Conclusions and Future Directions

Pancreatic cancer remains a highly chemoresistant malignancy carrying an extremely poor prognosis. For the past decade gemcitabine has been the standard of care for first line treatment of metastatic disease, offering a modest prolongation in survival. However, improvements in diagnosis and earlier intervention with chemotherapy, alongside better supportive care measures over the same time period, have resulted in increasing numbers of patients that remain fit and request second-line treatment following progression on gemcitabine. The needs of these patients remain essentially unmet. Dozens of small studies have shown some hints of activity, with oxaliplatinfluoropyrimidine combinations appearing the most promising. Second line trials conducted to date are fraught with problems of small patient numbers, while comparisons between trials are made impossible by incomplete information regarding performance status and disease stage, factors that are well known to impact on survival irrespective of treatment. Further randomised trials are much needed. In considering the design of such trials, experience in testing the OFF regimen demonstrated well the difficulties of randomisation where the standard arm is best supportive care.

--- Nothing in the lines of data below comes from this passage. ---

/-- RETURN FROM AN EXCEPTION (R119, R182, R447): the mode of TSTAT.PM, the pc of TEPC; a suspended frame resumes where TEPC names
an instruction boundary of its body, or becomes idle; DBGCTL.SKIP arms. -/
def Ctx.returnFromTrap (x : Ctx) : Ctx :=
  -- in user mode every MG register is full (R116)
  let x := { x with mon := bit x.tstat 0, pc := x.tepc, skip := bit x.dbgctl 6, mgs := if bit x.tstat 0 then x.mgs else [] }
  match x.frame.state with
  | .suspended =>
    let off := (x.tepc - x.frame.base).toNat
    let p := off / 4
    -- an instruction boundary: inside the body, and not the second word of a pair
    if off % 4 = 0 ∧ p < x.frame.len ∧ bodyBoundary x.frame.words p then
      { x with frame := { x.frame with state := .run, pos := p } }
    else { x with frame := {} }
  | _ => x

/-! ### The start of a context (R127, R295, R389) -/

/-- A context as start and dispatch make it: registers zero and full, user mode, live (R127). The spec lists the registers that a start
clears and is silent on MG1 to MG7, MSCR0 to MSCR3 and the trap record: they are cleared too (DESIGN CHOICE, log entry 97). -/
def Ctx.fresh (pri : BitVec 2) (pc : Word) : Ctx := { state := .live, pri := pri, pc := pc }

/-- The own tile's SPM-window address of an offset (R208). -/
def Tile.addrOf (x : Tile) (off : Nat) : Word := BitVec.ofNat 64 (x.row * 2 ^ 29 + x.col * 2 ^ 21 + off)

/-- own(a): an SPM-window address with the tile's own column and row (R363). -/
def Tile.own (x : Tile) (a : Word) : Word :=
  if bit a 63 then a else BitVec.ofNat 64 (fld a 37 27 * 2 ^ 37 + x.row * 2 ^ 29 + x.col * 2 ^ 21 + fld a 0 21)

/-- The lowest-numbered free helper (R127), and the highest-numbered (R132). -/
def Tile.lowFree (x : Tile) : Option Nat := ((List.range 11).map (· + 1)).find? (fun c => (x.ctx c).state = .free)
def Tile.highFree (x : Tile) : Option Nat := ((List.range 11).map (fun i => 11 - i)).find? (fun c => (x.ctx c).state = .free)

/-- The hack has reached the tile: it is held, or, of a follower that has words of its leader left, everything but context 0 is (R122,
R378). -/
def Tile.stopping (x : Tile) : Bool := x.held || decide ((x.ctx 11).state = .held)

/-- A message at hand would be dispatched in this cycle if a helper is free (R295). -/
def Tile.canDispatch (x : Tile) : Bool :=
  !x.q.isSealed && !x.stopping && !x.halted && !x.exited && x.q.dispatchQ.any (fun i => i.kind != 2 && bit (fget 0 x.q.handlers i.hidx) 63)

/-- The helper that start takes: dispatch comes first, and takes the last one that is free (R127, R132). -/
def Tile.startFree (x : Tile) : Option Nat := if x.canDispatch && x.lowFree == x.highFree then none else x.lowFree

/-- One outstanding producer of a context completes; a draining context without any becomes free (R103). -/
def Ctx.paid (x : Ctx) : Ctx :=
  let x := { x with owed := x.owed - 1 }
  if x.state = .draining ∧ x.owed = 0 then { x with state := .free, frame := {} } else x

/-- One more producer is outstanding. -/
def Ctx.owes (x : Ctx) : Ctx := { x with owed := x.owed + 1 }

end Sys2Proof.Machine
end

As the molecular pathways governing pancreatic cancer are unravelled, novel targeted therapies may offer the greatest promise for this disease either given alone, combined with one another, or with cytotoxic agents. Of all human cancers, pancreatic adenocarcinoma has the highest incidence of KRAS mutation (more than 80%) and there is evidence to suggest that signalling through KRAS dominates tumourigenesis. The two key signalling pathways downstream of KRAS are Raf/MEK/ERK and PI3K/AKT/mTOR. Dual blockade of these pathways is now possible with new small molecule inhibitors available, by combining for example a MEK1/2 inhibitor and an mTOR kinase inhibitor. In addition, other pathways such as those involved in notch and hedgehog signalling are implicated in pancreatic carcinogenesis and are the focus of novel drug discovery programmes. The first studies testing some of these targeted agents either alone or in combination are now underway and their results eagerly awaited to determine whether mechanism-driven treatment will offer much needed improved outcomes for this chemoresistant cancer.